[Collected data entries]
• • • • •
/-- The parameters stay in every cycle, a reset edge included. -/
theorem step_par {s t : State} (h : step s = .next t) : t.par = s.par := by
  cases hr : s.inputs.rst with
  | true => rw [step_reset hr] at h; cases h; rfl
  | false => exact step_keeps State.par (fun _ _ => rfl) hr h rfl (fun u _ => by simp)

theorem run_par {k : Nat} {s t : State} (h : run k s = .next t) : t.par = s.par := by
  induction k generalizing s with
  | zero => cases h; rfl
  | succ k ih =>
    obtain ⟨u, hu⟩ := step_total s
    rw [run_succ hu] at h
    exact (ih h).trans (step_par hu)

end Sys2Proof.Proofs
end

section
/-! The requests on the ports (40_sequencer.md R65) and the outcomes of the micro-op in progress (R69 to R73): when it
waits, ends or aborts, and what `noAbort` says of it. Then the obligations about single micro-op cycles. -/

namespace Sys2Proof.Proofs

open Sys2Proof.Machine Sys2Proof.Laws

/-! ### Requests (R65) -/

section Requests

variable {s : State}

theorem busWord?_eq_some_iff {w : Byte} :
    s.busWord? = some w ↔ s.busy = true ∧ ∃ rest, s.seq = .bw w :: rest := by
  unfold State.busWord?
  split
  · next hb =>
    split
    · next w' rest hs => simp [hb, hs]
    · next hno =>
      simp only [reduceCtorEq, hb, true_and, false_iff, not_exists]
      exact fun rest hs => hno w rest hs
  · next hb => simp [hb]

theorem adcAxis?_eq_some_iff {ch : Axis} :
    s.adcAxis? = some ch ↔ s.busy = true ∧ ∃ rest, s.seq = .adc ch :: rest := by
  unfold State.adcAxis?
  split
  · next hb =>
    split
    · next ch' rest hs => simp [hb, hs]
    · next hno =>
      simp only [reduceCtorEq, hb, true_and, false_iff, not_exists]
      exact fun rest hs => hno ch rest hs
  · next hb => simp [hb]

theorem btReq_iff : s.btReq = true ↔ s.busy = true ∧ ∃ w rest, s.seq = .bw w :: rest := by
  simp only [State.btReq, Option.isSome_iff_exists, busWord?_eq_some_iff, exists_and_left]

theorem adcReq_iff : s.adcReq = true ↔ s.busy = true ∧ ∃ ch rest, s.seq = .adc ch :: rest := by
  simp only [State.adcReq, Option.isSome_iff_exists, adcAxis?_eq_some_iff, exists_and_left]

theorem busWord?_of_head {u : MicroOp} {rest : List MicroOp} (hseq : s.seq = u :: rest) (hu : ∀ w, u ≠ .bw w) :
    s.busWord? = none := by
  rw [Option.eq_none_iff_forall_ne_some]
  intro w hw
  obtain ⟨_, rest', hseq'⟩ := busWord?_eq_some_iff.mp hw
  cases hseq.symm.trans hseq'
  exact hu w rfl

theorem adcAxis?_of_head {u : MicroOp} {rest : List MicroOp} (hseq : s.seq = u :: rest) (hu : ∀ ch, u ≠ .adc ch) :
    s.adcAxis? = none := by
  rw [Option.eq_none_iff_forall_ne_some]
  intro ch hch
  obtain ⟨_, rest', hseq'⟩ := adcAxis?_eq_some_iff.mp hch
  cases hseq.symm.trans hseq'
  exact hu ch rfl

end Requests

/-! ### The micro-op in progress (R69 to R73) -/

/-- The error that the micro-op's wait can end with in this cycle: it waits for a response and gets none. -/
def unanswered (s : State) : MicroOp → Option ErrCode
  | .bw _ => if s.inputs.btDone then none else some .eBusTimeout
  | .adc _ => if s.inputs.adcDone then none else some .eAdcTimeout
  | _ => none

section Verdict

variable {s : State} {u : MicroOp} {e : ErrCode}

theorem unanswered_bw_iff {w : Byte} : unanswered s (.bw w) = some e ↔ s.inputs.btDone = false ∧ e = .eBusTimeout := by
  cases hd : s.inputs.btDone <;> simp [unanswered, hd, eq_comm]

theorem unanswered_adc_iff {ch : Axis} : unanswered s (.adc ch) = some e ↔ s.inputs.adcDone = false ∧ e = .eAdcTimeout := by
  cases hd : s.inputs.adcDone <;> simp [unanswered, hd, eq_comm]

@[simp] theorem waitVerdict_eq_stay_iff : waitVerdict s e = .stay ↔ ¬ s.waitExpires := by
  unfold waitVerdict
  split <;> next h => simpa [State.waitExpires] using h

@[simp] theorem waitVerdict_eq_abort_iff {x : ErrCode} : waitVerdict s e = .abort x ↔ s.waitExpires ∧ e = x := by
  unfold waitVerdict
  split <;> next h => simp [State.waitExpires, h]

@[simp] theorem waitVerdict_ne_pop : waitVerdict s e ≠ .pop := by
  unfold waitVerdict
  split <;> simp

/-- A micro-op stays only in an unanswered wait within its bound, or in a delay that is not over. -/
theorem uopVerdict_eq_stay_iff :
    uopVerdict s u = .stay ↔
      ((∃ e, unanswered s u = some e) ∧ ¬ s.waitExpires) ∨ ∃ n, u = .dly n ∧ s.wcnt.toNat + 1 ≠ n.toNat := by
  cases u with
  | bw w =>
    simp only [uopVerdict, unanswered]
    split_ifs <;> simp
  | adc ch =>
    simp only [uopVerdict, unanswered]
    split_ifs <;> simp
  | dly n => simp [uopVerdict, unanswered]
  | btncap | commit | lclr | setinit => simp [uopVerdict, unanswered]

/-- A micro-op aborts only as a refused bus word or in an unanswered wait at its bound. -/
theorem uopVerdict_eq_abort_iff :
    uopVerdict s u = .abort e ↔
      (∃ w, u = .bw w ∧ s.inputs.btDone = true ∧ s.inputs.btOk = false ∧ e = .eBusNack) ∨
        (unanswered s u = some e ∧ s.waitExpires) := by
  cases u with
  | bw w =>
    simp only [uopVerdict, unanswered]
    split_ifs with hd hk
    · simp [hk]
    · simp [hd, hk, eq_comm]
    · simp [hd, and_comm]
  | adc ch =>
    simp only [uopVerdict, unanswered]
    split_ifs <;> simp [and_comm]
  | dly n =>
    simp only [uopVerdict, unanswered]
    split_ifs <;> simp
  | btncap | commit | lclr | setinit => simp [uopVerdict, unanswered]

/-- A micro-op ends well when its response has come, when its delay is over, or at once. -/
theorem uopVerdict_eq_pop_iff :
    uopVerdict s u = .pop ↔
      match u with
      | .bw _ => s.inputs.btDone = true ∧ s.inputs.btOk = true
      | .adc _ => s.inputs.adcDone = true
      | .dly n => s.wcnt.toNat + 1 = n.toNat
      | _ => True := by
  cases u with
  | bw w =>
    simp only [uopVerdict]
    split_ifs with hd hk <;> simp [*]
  | adc ch =>
    simp only [uopVerdict]
    split_ifs with hd <;> simp [hd]
  | dly n =>
    simp only [uopVerdict]
    split_ifs with hn <;> simp [hn]
  | btncap | commit | lclr | setinit => simp [uopVerdict]

theorem not_waitExpires_iff :
    ¬ s.waitExpires ↔ s.par.waitTimeout = 0#24 ∨ s.wcnt.toNat + 1 < s.par.waitTimeout.toNat := by
  simp only [State.waitExpires, ge_iff_le, not_and, not_le, ← or_iff_not_imp_left, ne_eq]

theorem bw_aborts_never_iff {w : Byte} :
    (∀ e, uopVerdict s (.bw w) ≠ .abort e) ↔
      if s.inputs.btDone then s.inputs.btOk = true else ¬ s.waitExpires := by
  cases hd : s.inputs.btDone <;> simp [uopVerdict_eq_abort_iff, unanswered, hd]

theorem adc_aborts_never_iff {ch : Axis} :
    (∀ e, uopVerdict s (.adc ch) ≠ .abort e) ↔ s.inputs.adcDone = true ∨ ¬ s.waitExpires := by
  cases hd : s.inputs.adcDone <;> simp [uopVerdict_eq_abort_iff, unanswered, hd]

theorem seqRaise_eq_none_iff {rest : List MicroOp} (hb : s.busy = true) (hseq : s.seq = u :: rest) :
    seqRaise s = none ↔ ∀ e, uopVerdict s u ≠ .abort e := by
  cases hv : uopVerdict s u <;> simp [seqRaise, hb, hseq, hv]

/-- `noAbort` says what it is named for: no reset edge, and the sequencer raises no error. -/
theorem noAbort_iff : s.noAbort = true ↔ s.inputs.rst = false ∧ seqRaise s = none := by
  have hbound : (s.par.waitTimeout == 0#24 || decide (s.wcnt.toNat + 1 < s.par.waitTimeout.toNat)) = true
      ↔ ¬ s.waitExpires := by
    simp [not_waitExpires_iff]
  cases hb : s.busy with
  | false =>
    simp [State.noAbort, State.btReq, State.busWord?, State.adcReq, State.adcAxis?, seqRaise, hb]
  | true =>
    cases hs : s.seq with
    | nil => simp [State.noAbort, State.btReq, State.busWord?, State.adcReq, State.adcAxis?, seqRaise, hs]
    | cons u rest =>
      rw [seqRaise_eq_none_iff hb hs]
      cases u with
      | bw w =>
        have hreq : s.btReq = true := btReq_iff.mpr ⟨hb, w, rest, hs⟩
        have hno : s.adcReq = false := by simp [State.adcReq, adcAxis?_of_head hs]
        rw [bw_aborts_never_iff, ← hbound]
        cases hd : s.inputs.btDone <;> simp [State.noAbort, hreq, hno, hd]
      | adc ch =>
        have hreq : s.adcReq = true := adcReq_iff.mpr ⟨hb, ch, rest, hs⟩
        have hno : s.btReq = false := by simp [State.btReq, busWord?_of_head hs]
        rw [adc_aborts_never_iff, ← hbound]
        simp [State.noAbort, hreq, hno, or_assoc]
      | dly _ | btncap | commit | lclr | setinit =>
        have hbt : s.btReq = false := by simp [State.btReq, busWord?_of_head hs]
        have hadc : s.adcReq = false := by simp [State.adcReq, adcAxis?_of_head hs]
        simp [State.noAbort, hbt, hadc, uopVerdict_eq_abort_iff, unanswered]

end Verdict
end Sys2Proof.Proofs
end

section
/-! What only particular micro-ops write (10_state.md R21 to R24, R27, R29, R32, R33), and an axis of the sampler in one
cycle (42_input.md R91, R97, R98), once for both axes. Then the obligations about single cycles of the input units. -/

namespace Sys2Proof.Proofs

open Sys2Proof.Machine Sys2Proof.Laws

/-! ### Which micro-op writes what -/

section Writers

variable {s t : State}

/-- The elements that a SAMPLE commits, but for the latches and the holdoff counters. -/
def committed (s : State) :=
  (s.xraw, s.yraw, s.xcls, s.ycls, s.evXPos, s.evXNeg, s.evYPos, s.evYNeg, s.evBPress, s.bprev, s.valid)

theorem ne_of_performs {u v : MicroOp} (hu : s.performs u = true) (hv : s.performs v = false) : u ≠ v := by
  rintro rfl
  rw [hu] at hv
  cases hv

theorem step_keeps_committed (hr : s.inputs.rst = false) (hc : s.performs .commit = false) (h : step s = .next t) :
    committed t = committed s := by
  refine step_keeps committed (fun _ _ => rfl) hr h rfl fun u hu => ?_
  have hne := ne_of_performs hu hc
  cases u with
  | commit => exact absurd rfl hne
  | adc ch => cases ch <;> rfl
  | bw _ | dly _ | btncap | lclr | setinit => rfl

theorem step_keeps_latches (hr : s.inputs.rst = false) (hc : s.performs .commit = false)
    (hl : s.performs .lclr = false) (h : step s = .next t) : (t.lx, t.ly) = (s.lx, s.ly) := by
  refine step_keeps (fun v => (v.lx, v.ly)) (fun _ _ => rfl) hr h rfl fun u hu => ?_
  have hnec := ne_of_performs hu hc
  have hnel := ne_of_performs hu hl
  cases u with
  | commit => exact absurd rfl hnec
  | lclr => exact absurd rfl hnel
  | adc ch => cases ch <;> rfl
  | bw _ | dly _ | btncap | setinit => rfl

theorem step_keeps_xs (hr : s.inputs.rst = false) (hc : s.performs (.adc .x) = false) (h : step s = .next t) :
    t.xs = s.xs := by
  refine step_keeps State.xs (fun _ _ => rfl) hr h rfl fun u hu => ?_
  have hne := ne_of_performs hu hc
  rcases u with _ | _ | ⟨_ | _⟩ | _ | _ | _ | _
  case adc.x => exact absurd rfl hne
  all_goals rfl

theorem step_keeps_ys (hr : s.inputs.rst = false) (hc : s.performs (.adc .y) = false) (h : step s = .next t) :
    t.ys = s.ys := by
  refine step_keeps State.ys (fun _ _ => rfl) hr h rfl fun u hu => ?_
  have hne := ne_of_performs hu hc
  rcases u with _ | _ | ⟨_ | _⟩ | _ | _ | _ | _
  case adc.y => exact absurd rfl hne
  all_goals rfl

theorem step_keeps_bs (hr : s.inputs.rst = false) (hc : s.performs .btncap = false) (h : step s = .next t) :
    t.bs = s.bs := by
  refine step_keeps State.bs (fun _ _ => rfl) hr h rfl fun u hu => ?_
  have hne := ne_of_performs hu hc
  rcases u with _ | _ | ⟨_ | _⟩ | _ | _ | _ | _
  case btncap => exact absurd rfl hne
  all_goals rfl

theorem step_commit (hc : s.performs .commit = true) (h : step s = .next t) :
    t = withControl (commitSample s (perCycle s)) t :=
  step_performs hc rfl h

end Writers

/-! ### One axis in one cycle -/

/-- What the sampler holds for one axis: the captured reading, the latch, the holdoff counter, the two events. -/
structure AxisUnit where
  reading : Byte
  latch : LatchVal
  hold : Count
  evPos : Bool
  evNeg : Bool

def axisUnit (s : State) : Axis → AxisUnit
  | .x => ⟨s.xs, s.lx, s.hx, s.evXPos, s.evXNeg⟩
  | .y => ⟨s.ys, s.ly, s.hy, s.evYPos, s.evYNeg⟩

/-- The axis action rule on what the axis holds: what a commit in this cycle writes. -/
def axisAction (s : State) (a : Axis) : AxisResult :=
  axisRule (axisUnit s a).reading (axisUnit s a).latch (axisUnit s a).hold

/-- The coming cycle's commit reports an event of the axis: `State.firesX` and `State.firesY`. -/
def fires (s : State) (a : Axis) : Bool :=
  s.performs .commit && (axisAction s a).fired.isSome

section AxisCycle

variable {s t : State} (a : Axis)

theorem step_commit_axis (hc : s.performs .commit = true) (h : step s = .next t) :
    (axisUnit t a).latch = (axisAction s a).latch ∧
      (axisUnit t a).evPos = ((axisAction s a).fired == some .pos) ∧
      (axisUnit t a).evNeg = ((axisAction s a).fired == some .neg) := by
  have ht := step_commit hc h
  cases a <;> rw [ht] <;> exact ⟨rfl, rfl, rfl⟩

theorem step_keeps_events (hr : s.inputs.rst = false) (hc : s.performs .commit = false) (h : step s = .next t) :
    (axisUnit t a).evPos = (axisUnit s a).evPos ∧ (axisUnit t a).evNeg = (axisUnit s a).evNeg := by
  have hk := step_keeps_committed hr hc h
  simp only [committed, Prod.mk.injEq] at hk
  obtain ⟨_, _, _, _, hxp, hxn, hyp, hyn, _⟩ := hk
  cases a
  · exact ⟨hxp, hxn⟩
  · exact ⟨hyp, hyn⟩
• • • • •
## Your objective
Please give back, exactly as it stands above, the stretch from the line with "false) : u ≠ v := by" through the line with "absurd rfl hnel", and no line outside it.

## Solution to this exercise
theorem ne_of_performs {u v : MicroOp} (hu : s.performs u = true) (hv : s.performs v = false) : u ≠ v := by
  rintro rfl
  rw [hu] at hv
  cases hv

theorem step_keeps_committed (hr : s.inputs.rst = false) (hc : s.performs .commit = false) (h : step s = .next t) :
    committed t = committed s := by
  refine step_keeps committed (fun _ _ => rfl) hr h rfl fun u hu => ?_
  have hne := ne_of_performs hu hc
  cases u with
  | commit => exact absurd rfl hne
  | adc ch => cases ch <;> rfl
  | bw _ | dly _ | btncap | lclr | setinit => rfl

theorem step_keeps_latches (hr : s.inputs.rst = false) (hc : s.performs .commit = false)
    (hl : s.performs .lclr = false) (h : step s = .next t) : (t.lx, t.ly) = (s.lx, s.ly) := by
  refine step_keeps (fun v => (v.lx, v.ly)) (fun _ _ => rfl) hr h rfl fun u hu => ?_
  have hnec := ne_of_performs hu hc
  have hnel := ne_of_performs hu hl
  cases u with
  | commit => exact absurd rfl hnec
  | lclr => exact absurd rfl hnel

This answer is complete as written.